Task data:

-- ==== Sys2Proof/Laws/State.lean ====
section
/-! SUPPORT. What each named update of the state leaves in each field: one lemma per field per update. -/

namespace Sys2Proof.Machine

variable (s : State)

@[simp] theorem State.complete_runState : (s.complete).runState = .idle := rfl
@[simp] theorem State.complete_done : (s.complete).done = true := rfl
@[simp] theorem State.complete_drop : (s.complete).drop = s.drop := rfl
@[simp] theorem State.complete_errCode : (s.complete).errCode = s.errCode := rfl
@[simp] theorem State.complete_ieDone : (s.complete).ieDone = s.ieDone := rfl
@[simp] theorem State.complete_ieErr : (s.complete).ieErr = s.ieErr := rfl
@[simp] theorem State.complete_errCmd : (s.complete).errCmd = s.errCmd := rfl
@[simp] theorem State.complete_ver : (s.complete).ver = s.ver := rfl
@[simp] theorem State.complete_osUpdate : (s.complete).osUpdate = s.osUpdate := rfl
@[simp] theorem State.complete_sampleRate : (s.complete).sampleRate = s.sampleRate := rfl
@[simp] theorem State.complete_baudRate : (s.complete).baudRate = s.baudRate := rfl
@[simp] theorem State.complete_fLo : (s.complete).fLo = s.fLo := rfl
@[simp] theorem State.complete_fHi : (s.complete).fHi = s.fHi := rfl
@[simp] theorem State.complete_payloadLen : (s.complete).payloadLen = s.payloadLen := rfl
@[simp] theorem State.complete_block : (s.complete).block = s.block := rfl
@[simp] theorem State.complete_pktLen : (s.complete).pktLen = s.pktLen := rfl
@[simp] theorem State.complete_sampleCount : (s.complete).sampleCount = s.sampleCount := rfl
@[simp] theorem State.complete_pktBuf : (s.complete).pktBuf = s.pktBuf := rfl
@[simp] theorem State.complete_phase : (s.complete).phase = s.phase := rfl
@[simp] theorem State.complete_baudFrac : (s.complete).baudFrac = s.baudFrac := rfl
@[simp] theorem State.complete_curByte : (s.complete).curByte = s.curByte := rfl
@[simp] theorem State.complete_curBit : (s.complete).curBit = s.curBit := rfl
@[simp] theorem State.complete_bitsLeft : (s.complete).bitsLeft = s.bitsLeft := rfl
@[simp] theorem State.complete_omegaLo : (s.complete).omegaLo = s.omegaLo := rfl
@[simp] theorem State.complete_omegaHi : (s.complete).omegaHi = s.omegaHi := rfl
@[simp] theorem State.complete_baudInc : (s.complete).baudInc = s.baudInc := rfl
@[simp] theorem State.complete_modN : (s.complete).modN = s.modN := rfl
@[simp] theorem State.complete_pos : (s.complete).pos = s.pos := rfl
@[simp] theorem State.complete_payload : (s.complete).payload = s.payload := rfl
@[simp] theorem State.complete_payloadTorn : (s.complete).payloadTorn = s.payloadTorn := rfl
@[simp] theorem State.complete_sinkReady : (s.complete).sinkReady = s.sinkReady := rfl
@[simp] theorem State.complete_samples : (s.complete).samples = s.samples := rfl
@[simp] theorem State.complete_readData : (s.complete).readData = s.readData := rfl
@[simp] theorem State.complete_draws : (s.complete).draws = s.draws := rfl
@[simp] theorem State.complete_agenda : (s.complete).agenda = s.agenda := rfl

Activity: Send back each record exactly, and include them all.

Answer to the problem:
-- ==== Sys2Proof/Laws/State.lean ====
section
/-! SUPPORT. What each named update of the state leaves in each field: one lemma per field per update. -/

namespace Sys2Proof.Machine

variable (s : State)

@[simp] theorem State.complete_runState : (s.complete).runState = .idle := rfl
@[simp] theorem State.complete_done : (s.complete).done = true := rfl
@[simp] theorem State.complete_drop : (s.complete).drop = s.drop := rfl
@[simp] theorem State.complete_errCode : (s.complete).errCode = s.errCode := rfl
@[simp] theorem State.complete_ieDone : (s.complete).ieDone = s.ieDone := rfl
@[simp] theorem State.complete_ieErr : (s.complete).ieErr = s.ieErr := rfl
@[simp] theorem State.complete_errCmd : (s.complete).errCmd = s.errCmd := rfl
@[simp] theorem State.complete_ver : (s.complete).ver = s.ver := rfl
@[simp] theorem State.complete_osUpdate : (s.complete).osUpdate = s.osUpdate := rfl
@[simp] theorem State.complete_sampleRate : (s.complete).sampleRate = s.sampleRate := rfl
@[simp] theorem State.complete_baudRate : (s.complete).baudRate = s.baudRate := rfl
@[simp] theorem State.complete_fLo : (s.complete).fLo = s.fLo := rfl
@[simp] theorem State.complete_fHi : (s.complete).fHi = s.fHi := rfl
@[simp] theorem State.complete_payloadLen : (s.complete).payloadLen = s.payloadLen := rfl
@[simp] theorem State.complete_block : (s.complete).block = s.block := rfl
@[simp] theorem State.complete_pktLen : (s.complete).pktLen = s.pktLen := rfl
@[simp] theorem State.complete_sampleCount : (s.complete).sampleCount = s.sampleCount := rfl
@[simp] theorem State.complete_pktBuf : (s.complete).pktBuf = s.pktBuf := rfl
@[simp] theorem State.complete_phase : (s.complete).phase = s.phase := rfl
@[simp] theorem State.complete_baudFrac : (s.complete).baudFrac = s.baudFrac := rfl
@[simp] theorem State.complete_curByte : (s.complete).curByte = s.curByte := rfl
@[simp] theorem State.complete_curBit : (s.complete).curBit = s.curBit := rfl
@[simp] theorem State.complete_bitsLeft : (s.complete).bitsLeft = s.bitsLeft := rfl
@[simp] theorem State.complete_omegaLo : (s.complete).omegaLo = s.omegaLo := rfl
@[simp] theorem State.complete_omegaHi : (s.complete).omegaHi = s.omegaHi := rfl
@[simp] theorem State.complete_baudInc : (s.complete).baudInc = s.baudInc := rfl
@[simp] theorem State.complete_modN : (s.complete).modN = s.modN := rfl
@[simp] theorem State.complete_pos : (s.complete).pos = s.pos := rfl
@[simp] theorem State.complete_payload : (s.complete).payload = s.payload := rfl
@[simp] theorem State.complete_payloadTorn : (s.complete).payloadTorn = s.payloadTorn := rfl
@[simp] theorem State.complete_sinkReady : (s.complete).sinkReady = s.sinkReady := rfl
@[simp] theorem State.complete_samples : (s.complete).samples = s.samples := rfl
@[simp] theorem State.complete_readData : (s.complete).readData = s.readData := rfl
@[simp] theorem State.complete_draws : (s.complete).draws = s.draws := rfl
@[simp] theorem State.complete_agenda : (s.complete).agenda = s.agenda := rfl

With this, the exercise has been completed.